In thermodynamics, the Gibbs–Duhem equation describes the relationship between changes in chemical potential for components in a thermodynamic system:

$$\sum_{i=1}^I N_i \mathrm{d}\mu_i = - S \mathrm{d}T + V \mathrm{d}p$$

where $N_i$ is the number of moles of component $i, \mathrm{d}\mu_i$ the infinitesimal increase in chemical potential for this component, $S$ the entropy, $T$ the absolute temperature, $V$ volume and $p$ the pressure. $I$ is the number of different components in the system. This equation shows that in thermodynamics intensive properties are not independent but related, making it a mathematical statement of the state postulate. When pressure and temperature are variable, only $I-1$ of $I$ components have independent values for chemical potential and Gibbs' phase rule follows.

The Gibbs−Duhem equation applies to homogeneous thermodynamic systems. It does not apply to inhomogeneous systems such as small thermodynamic systems, systems subject to long-range forces like electricity and gravity, or to fluids in porous media.

The equation is named after Josiah Willard Gibbs and Pierre Duhem.

==Derivation==

The Gibbs–Duhem equation follows from assuming the system can be scaled in amount perfectly. Gibbs derived the relationship based on the thought experiment of varying the amount of substance starting from zero, keeping its nature and state the same.
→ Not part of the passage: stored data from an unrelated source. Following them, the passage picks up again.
/-- The audio unit's events (R38, R216 to R221, R226, R234, R235, R238, R239): decode, mix, encode, and the speakers', groups' and partials'
own events. A decode or an encode whose kernel data holds an uncorrectable word is abandoned instead (R40, R412). The model's choices in
it are log entries 34 to 39, 94 to 96 and 111. -/
def Obligations.AudioEventsComplete : Prop :=
  (∀ (s : State) (hd : BitVec 16) (pcm : List (BitVec 16)) (ns : Option (List Word)) (hits : List EccHit),
    hd.toNat % 4 = 0 → s.easel.work = true → legMixed s (hd.toNat / 4) = false → (audLeg s (hd.toNat / 4)).quiet = false →
    (audLeg s (hd.toNat / 4)).pend ≠ [] → (audRec s (hd.toNat / 4)).rxDec = true →
    exec (.audioDecode hd pcm ns hits) s = .next (keepQueue s
      (if eccBad s hits [0, 1, 10] then decodeLost (eccHits (fresh s) hits) (hd.toNat / 4)
       else decodeAudio (eccHits (fresh s) hits) (hd.toNat / 4) pcm ns))) ∧
  (∀ (s : State) (late : Late), s.easel.work = true →
    exec (.mix late) s = .next (keepQueue s
      (mixAll (late.sinks.map (·.toNat) ++ (mixErrors s late).1) (late.measures.map (·.toNat) ++ (mixErrors s late).2)
        (mixNote (fresh s) late)))) ∧
  (∀ (s : State) (hd : BitVec 16) (pay : List Byte) (sid : Bool) (hits : List EccHit) (l : AudLeg) (r : StreamRec),
    l = audLeg s (hd.toNat / 4) → r = audRec s (hd.toNat / 4) → hd.toNat % 4 = 0 → s.easel.work = true →
    legMixed s (hd.toNat / 4) = true → l.sinkIn = none → encodeDue s (hd.toNat / 4) = true → eccBad s hits [0, 1, 10] = false →
    exec (.audioEncode hd pay sid hits) s = .next (keepQueue s
      (let t := eccHits (fresh s) hits
       let xs := (l.outs.drop (l.outs.length - r.pTx)).flatten
       let xs := List.replicate (40 * r.pTx - xs.length) 0 ++ xs
       let ys := resample 48000 (audRate r.codec r.cprof) l.rsTx xs
       let keep := hasDtx r.codec && (if r.codec = 1 then decide (pay.length ≤ 2) else sid)
       setAudLeg t (hd.toNat / 4) { l with
         rsTx := ys.1, encIn := ys.2.map busToPcm, enc := some pay, encAt := some (curTick t)
         dtxPay := if keep then some pay else l.dtxPay }))) ∧
  (∀ (s : State) (hd : BitVec 16) (pay : List Byte) (sid : Bool) (hits : List EccHit),
    hd.toNat % 4 = 0 → s.easel.work = true → legMixed s (hd.toNat / 4) = true → (audLeg s (hd.toNat / 4)).sinkIn = none →
    encodeDue s (hd.toNat / 4) = true → eccBad s hits [0, 1, 10] = true →
    exec (.audioEncode hd pay sid hits) s = .next (keepQueue s
      (let t := eccHits (fresh s) hits
       setAudLeg t (hd.toNat / 4) { audLeg s (hd.toNat / 4) with enc := none, encAt := some (curTick s) }))) ∧
  (∀ (s : State) (c : BitVec 12) (b : BitVec 2) (l w : Nat) (above : Bool), swapPair s c.toNat b.toNat = some (l, w, above) →
    fld s AUD_AS_HOLD ≤ (tget (audConf s c.toNat).win (4 * l + b.toNat)).getD 0 →
    exec (.activeSpeakerSwap c b) s = .next (keepQueue s
      (let x := audConf s c.toNat
       setAudConf (fresh s) c.toNat { x with
         sel := x.sel.set b.toNat ((x.sel.getD b.toNat []).erase w ++ [l]), win := tset x.win (4 * l + b.toNat) 0 }))) ∧
  (∀ (s : State) (c : BitVec 12) (ms : List (Nat × AudLeg)) (p : Nat × AudLeg),
    ms = (confLegs s c.toNat).filter (fun p => ((audConf s c.toNat).sel.getD 0 []).contains p.1) →
    (if ((audConf s c.toNat).dom.map (fun d => ms.any (fun p => p.1 = d))).getD false
     then highest (ms.filter (fun p => decide (fld s AUD_DS_HOLD ≤ (tget (audConf s c.toNat).domWin p.1).getD 0)))
     else highest ms) = some p →
    exec (.dominantSpeakerChange c) s = .next (keepQueue s
      (raise (setAudConf (fresh s) c.toNat { audConf s c.toNat with dom := some p.1, domWin := [] }) (audConf s c.toNat).owner
        EV_AUD_SPEAKER (BitVec.ofNat 16 c.toNat) (BitVec.ofNat 32 p.1) (BitVec.ofInt 32 (p.2.score % 65536)) 0 0))) ∧
  (∀ (s : State) (c : BitVec 12) (n : BitVec 5) (p : Peer), tget (audConf s c.toNat).peers n.toNat = some p → p.expected = true →
    fld s MSH_PART_FORGET ≤ p.missed →
    exec (.partForget c n) s = .next (keepQueue s
      (let x := audConf s c.toNat
       let p' : Peer := { p with expected := false, missed := 0, now := [] }
       raise (setAudConf (fresh s) c.toNat { x with peers := tset x.peers n.toNat p' }) x.owner EV_AUD_PART_MISS
         (BitVec.ofNat 16 c.toNat) (BitVec.ofNat 32 n.toNat) (lo32 p.missed) 0 0))) ∧
  (∀ (s : State) (leg : BitVec 14) (l : AudLeg), tget s.aud.legs leg.toNat = some l → l.quiet = true →
    fld s PWR_SIL_HOLD ≤ l.quietRun →
    exec (.silHoldReached leg) s = .next (keepQueue s (setAudLeg (fresh s) leg.toNat { l with silHeld := true }))) ∧
  (∀ (s : State) (g : BitVec 4), groupGated s g.toNat = true →
    s.aud.legs.any (fun p => p.2.home = some g.toNat && (!p.2.quiet || wakesNext s p.1 p.2)) = true →
    exec (.groupWake g) s = .next (keepQueue s
      (raise (setFld (fresh s) AUD_GRP_GATED (fld s AUD_GRP_GATED - 2 ^ g.toNat)) 0 EV_AUD_GROUP (BitVec.ofNat 16 g.toNat)
        0 0 0 0)))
Mathematically, this means the internal energy $U$ scales with its extensive variables as follows:
$$U(\lambda S, \lambda V, \lambda N_1, \lambda N_2, \ldots) = \lambda U (S, V, N_1, N_2, \ldots)$$
where $S, V, N_1, N_2, \ldots$ are all of the extensive variables of system: entropy, volume, and particle numbers. The internal energy is thus a first-order homogenous function. Applying Euler's homogeneous function theorem, one finds the following relation:

$$U = TS - pV + \sum_{i=1}^I \mu_i N_i$$

Taking the total differential, one finds

$$\mathrm{d}U = T\mathrm{d}S + S\mathrm{d}T - p\mathrm{d}V - V \mathrm{d}p + \sum_{i=1}^I \mu_i \mathrm{d} N_i + \sum_{i=1}^I N_i \mathrm{d} \mu_i$$

From both sides one can subtract the fundamental thermodynamic relation,
$$\mathrm{d}U = T\mathrm{d}S - p\mathrm{d}V + \sum_{i=1}^I \mu_i \mathrm{d} N_i$$

yielding the Gibbs–Duhem equation

$$0 =S\mathrm{d}T - V \mathrm{d}p + \sum_{i=1}^I N_i \mathrm{d} \mu_i .$$

==Applications==
By normalizing the above equation by the extent of a system, such as the total number of moles, the Gibbs–Duhem equation provides a relationship between the intensive variables of the system. For a simple system with $I$ different components, there will be $I+1$ independent parameters or "degrees of freedom". For example, if we know a gas cylinder filled with pure nitrogen is at room temperature (298 K) and 25 MPa, we can determine the fluid density (258 kg/m^{3}), enthalpy (272 kJ/kg), entropy (5.07 kJ/kg⋅K) or any other intensive thermodynamic variable. If instead the cylinder contains a nitrogen/oxygen mixture, we require an additional piece of information, usually the ratio of oxygen-to-nitrogen.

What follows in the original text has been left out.